Anna Vinnitskaya & Kammerakademie Postdam - Bach: Concertos for Pianos - Gramophone
It was only recently that the first complete edition of Bach’s multiple keyboard concertos played on modern instruments came our way, spearheaded by pianist David Fray (Erato, 2/19). My colleague Harriet Smith praised much of the playing, yet rightly disparaged the boomy and diffuse engineering. Alpha’s present offering is markedly superior, and tosses in a few solo concertos to sweeten the deal. To be sure, Evgeni Koroliov and company cheat a little, because they play the Concerto with four keyboards, BWV1065, in an arrangement reduced down to three pianos.
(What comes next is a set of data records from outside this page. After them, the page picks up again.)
/-- A frame ends on the low gate of footer-space (R76). -/
theorem gate_ticksFrom_emissions {s : State} (h : inv s = true) (hr : s.ready = true) :
    (ticksFrom (emissions s.finalDmEmits s.frame) s).gate = false := by
  rw [← length_frameTrace, (emits_frame h hr).ticksFrom_eq]
  rfl

/-- Settles O49: A keeps the block busy to its last emission; its completion tick leaves the block idle and the gate
low, where B is accepted and sent whole. -/
theorem backToBackFramesNeverInterleave : Obligations.BackToBackFramesNeverInterleave := by
  intro s b h hr
  obtain ⟨hc, -, -, -, hg⟩ := rest_of_ready h hr
  have hdone := ticksFrom_emissions_succ h hr
  have hinv := inv_ticksFrom (emissions s.finalDmEmits s.frame + 1) h
  have hidle : idle (ticksFrom (emissions s.finalDmEmits s.frame + 1) s) = true := by
    rw [hdone, idle_iff]
    exact ⟨hc, rfl⟩
  have htrain := periods_after_deposit_of_idle b hinv hidle
  refine ⟨fun k hk => ?_, gate_ticksFrom_emissions h hr, ?_, ?_, ?_⟩
  · rw [after_deposit_rsp, idle_ticksFrom_of_le_emissions h hr hk]
    rfl
  · rw [hdone]
    exact hg
  · rw [after_deposit_rsp, hidle]
    rfl
  · rw [hdone] at htrain ⊢
    exact htrain

end Sys2Proof.Machine
end

section
/-! The model faults (60_exceptions.md R92 to R95): what one step can add to the fault record, and that SEND against a
stopped heartbeat never returns. -/

namespace Sys2Proof.Machine

open Sys2Proof.Safety

/-! What a step adds to the fault record -/

@[simp] theorem registers_raise (e : Fault) (s : State) : registers (raise e s) = registers s := rfl

@[simp] theorem registers_afterArrival (s : State) : registers (afterArrival s) = registers s := by
  simp [registers]

@[simp] theorem wf_afterArrival (s : State) : wf (afterArrival s) = wf s := by
  simp [wf]

@[simp] theorem corruptInfo_afterArrival (s : State) : corruptInfo (afterArrival s) = corruptInfo s := by
  simp [corruptInfo]

/-- A phase step raises nothing (R67 to R73). -/
@[simp] theorem phaseStep_faults (p : Phase) (s : State) : (phaseStep p s).faults = s.faults := by
  obtain ⟨-, hfaults, -⟩ := phaseStepFrame p s (phaseStep p s) (exec_phaseInstr p s)
  exact hfaults

/-- Only a TICK of an ill-formed block raises a fault; every other instruction leaves the record (R65, R94). -/
theorem after_faults_cases (i : Instr) (s : State) :
    (after i s).faults = s.faults
    ∨ (wf s = false ∧ after i s = raise (.corruptState (corruptInfo s)) s) := by
  obtain rfl | ⟨f, rfl⟩ | rfl | rfl | ⟨p, rfl⟩ := instr_cases i
  · obtain hraise | ⟨-, -, -, ht⟩ | ⟨hwf, -, ht⟩ := after_tick_cases s
    · exact .inr hraise
    · exact .inl (ht ▸ rfl)
    · obtain ⟨p, hp, -⟩ := (wf_iff s).1 hwf
      obtain ⟨hfaults, -⟩ := cascade_faults_events p (pickup s) (by rwa [pickup_state])
      exact .inl (by rw [ht, respond_faults, hfaults, pickup_faults])
  · rw [after_deposit]
    split <;> exact .inl rfl
  · exact .inl rfl
  · exact .inl rfl
  · exact .inl (by rw [after_phaseInstr, phaseStep_faults])

/-- The fault that a step from `s` may raise: ReservedEvent of the arriving word, which names no event (R93), or
CorruptState of `s` itself, which is ill formed (R94). -/
def RaisedFrom (s : State) (e : Fault) : Prop :=
  (∃ ev, e = .reservedEvent ev ∧ arrival s = some ev ∧ decode (.event ev) = none)
  ∨ (e = .corruptState (corruptInfo s) ∧ wf s = false)

/-- A step leaves the fault record, or it is one raise, from the state it starts in or from that state less its event
(R92). -/
theorem step_faults_cases {s t : State} (h : step s = .next t) :
    t.faults = s.faults
    ∨ ∃ e u, RaisedFrom s e ∧ t = raise e u ∧ u.faults = s.faults ∧ registers u = registers s := by
  cases hc : s.cont with
  | false =>
    obtain ⟨ev, i, -, -, h'⟩ | ⟨ev, ha, hd, h'⟩ | ⟨-, h'⟩ := step_cases s hc
    all_goals cases h.symm.trans h'
    · obtain hkept | ⟨hwf, hraise⟩ := after_faults_cases i (afterArrival s)
      · exact .inl (hkept.trans (afterArrival_faults s))
      · rw [wf_afterArrival] at hwf
        rw [corruptInfo_afterArrival] at hraise
        exact .inr ⟨_, _, .inr ⟨rfl, hwf⟩, hraise, afterArrival_faults s, registers_afterArrival s⟩
    · exact .inr ⟨_, _, .inl ⟨ev, rfl, ha, hd⟩, rfl, afterArrival_faults s, registers_afterArrival s⟩
    · exact .inl (afterArrival_faults s)
  | true =>
    obtain ⟨p, -, h'⟩ | ⟨hs, h'⟩ := step_cascade_cases s hc
    all_goals cases h.symm.trans h'
    · split <;> exact .inl (phaseStep_faults p s)
    · exact .inr ⟨_, s, .inr ⟨rfl, wf_eq_false_of_corrupt (.inl hs)⟩, rfl, rfl, rfl⟩

/-- Settles O40: a step that touches the record is a raise (`step_faults_cases`); a step always answers a next state. -/
theorem raiseAppendsAndGoesOn : Obligations.RaiseAppendsAndGoesOn := by
  refine ⟨fun s t h => ?_, fun _ => rfl, fun _ => rfl⟩
  obtain hkept | ⟨e, u, hfrom, rfl, hfaults, hregs⟩ := step_faults_cases h
  · exact .inl hkept
  · exact .inr ⟨e, by rw [raise_faults, hfaults], hregs, rfl, step_next _, hfrom⟩

/-- Settles O39: of the two faults a step may raise, CorruptState needs an ill-formed state, which the invariants
exclude (`wf_of_inv`). -/
theorem invariantsExcludeCorruptState : Obligations.InvariantsExcludeCorruptState := by
  intro s t hinv h
  obtain hkept | ⟨e, u, ⟨ev, rfl, -, hd⟩ | ⟨-, hwf⟩, rfl, hfaults, -⟩ := step_faults_cases h
  · exact .inl hkept
  · exact .inr ⟨ev, by rw [raise_faults, hfaults], hd⟩
  · simp [wf_of_inv hinv] at hwf

/-- Settles O9: such a word names no event (`decoderNamesOneEventOrNone`), and a word that names none is refused. -/
theorem reservedWordRaisesReservedEvent : Obligations.ReservedWordRaisesReservedEvent := by
  refine ⟨fun ev hvalue => ?_, fun _ => rfl⟩
  obtain ⟨-, -, -, -, hnone⟩ := decoderNamesOneEventOrNone ev
  exact raisesReserved_of_decode_eq_none (hnone.2 hvalue)

/-! SEND with no TICK -/

/-- Host events alone change no register of a busy block (R88, R95). -/
theorem registers_afterAll_of_host {l : List Instr} {s : State} (hl : ∀ i ∈ l, agentOf i = some .host)
    (hbusy : idle s = false) : registers (afterAll l s) = registers s := by
  have hticks : l.countP (fun i => decide (i = .tick)) = 0 := by
    refine List.countP_eq_zero.2 fun i hi => ?_
    obtain ⟨f, rfl⟩ | rfl := eq_deposit_or_status_of_host (hl i hi) <;> simp
  rw [registers_afterAll_of_busy (fun i hi => .inr (hl i hi)) (by simpa [hticks, ticksFrom] using hbusy), hticks]
  rfl

/-- A busy block rejects every attempt of SEND, as long as host events alone come between them (R88, R95). -/
theorem runTask_send_of_host (f : Frame) {l : List (List Instr)} {s : State}
    (hl : ∀ others ∈ l, ∀ i ∈ others, agentOf i = some .host) (hbusy : idle s = false) :
    (runTask (.send f) l s).1 = false ∧ registers (runTask (.send f) l s).2 = registers s := by
  induction l generalizing s with
  | nil => exact ⟨rfl, rfl⟩
  | cons others rest ih =>
    obtain ⟨hothers, hrest⟩ := List.forall_mem_cons.1 hl
    have hregs := registers_afterAll_of_host hothers hbusy
    have hstill : idle (afterAll others s) = false := (idle_eq_of_registers_eq hregs).trans hbusy
    rw [runTask_send_of_not_idle f rest hstill, ← hregs]
    exact ih hrest hstill

/-- Settles O56: a deposited frame keeps the block busy, and nothing but a TICK or an INIT would end that. -/
theorem stoppedHeartbeatSpinsForEver : Obligations.StoppedHeartbeatSpinsForEver :=
  fun f _ s hr hl => runTask_send_of_host f hl (by simp [idle, hr])

end Sys2Proof.Machine
end

section
/-! INIT during a frame (70_reset_and_hazards.md R118): the block is at rest at once. -/

namespace Sys2Proof.Machine

open Sys2Proof.Safety

/-- INIT leaves the block idle, from every state (R83). -/
theorem idle_after_init (s : State) : idle (after .init s) = true := rfl

/-- An idle block holds the pin low (R31, R75). -/
theorem irOut_of_idle {s : State} (hinv : inv s = true) (hidle : idle s = true) (carrier : Bool) :
    irOut s carrier = false := by
  obtain ⟨-, hgate⟩ := idleTickWritesNothing
  obtain ⟨-, hlow⟩ := pinFollowsTheGate s carrier
  obtain ⟨hc, -⟩ := (idle_iff s).1 hidle
  exact hlow (hgate s hinv hc)

/-- A TICK in an idle block changes no register (R64, R109). -/
theorem registers_after_tick_of_idle {s : State} (hinv : inv s = true) (hidle : idle s = true) :
    registers (after .tick s) = registers s := by
  obtain ⟨htick, -⟩ := idleTickWritesNothing
  obtain ⟨hc, hr⟩ := (idle_iff s).1 hidle
  rw [(exec_eq_next_iff _ _ _).1 (htick s (wf_of_inv hinv) hr hc)]
  rfl

/-- Settles O51: INIT leaves the block idle and the invariants met, from every state; the pin, the status word and the
TICK are then those of any idle block. -/
theorem initCutsTheFrameOff : Obligations.InitCutsTheFrameOff := by
  intro s
  have hinv := inv_after_init s
  have hidle := idle_after_init s
  refine ⟨irOut_of_idle hinv hidle, ?_, registers_after_tick_of_idle hinv hidle⟩
  rw [after_status, respond_rsp, statusWord_of_idle hidle]
  rfl

end Sys2Proof.Machine
end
Not that it matters, because the music is basically Bach’s reworking of Vivaldi’s B minor Concerto with four violins: in other words, a transcription of a transcription.
At any rate, one has only to compare the generalised and blurry blend of the opening Allegro in the Fray/Rouvier C major Double Concerto alongside the altogether crisper, more incisive repartee between soloists Evgeni Koroliov and his former pupil Anna Vinnitskaya and the members of the Kammerakademie Potsdam to hear what I mean. Deftly adapted from Bach’s famous Concerto for two violins, the C minor BWV1062’s outer movements feature sensitively dovetailed ensemble work from Koroliov and his wife Ljupka Hadzi Georgieva, while all three pianists raise the proverbial bar for technical and spiritual unanimity in the two triple concertos; indeed, BWV1064’s central Adagio proves no less heart-melting than the vintage Fischer/Matthews/Smith three-piano encounter. In the finale of the D minor, BWV1063, Fray and his colleagues’ largely détaché delineation imparts an effectively biting clarity between soloists and ensemble. By contrast, Koroliov and company bring a faster tempo and more varied articulations to the table. One could argue that the solo concerto selections sound more arrestingly detailed in the finely honed Murray Perahia and Angela Hewitt cycles, yet Vinnitskaya’s right- and left-hand independence and suave articulation throughout the finale of the A major Concerto, BWV1055, will take your breath away. As for Koroliov’s D minor, he keeps the music vital and alive, shaping the phrases with a fluid sense of narrative and projection, not unlike the late Lukas Foss’s unforgettable performances of this work. Those who want all of Bach’s multiple keyboard concertos on the piano cannot do better. Highly recommended.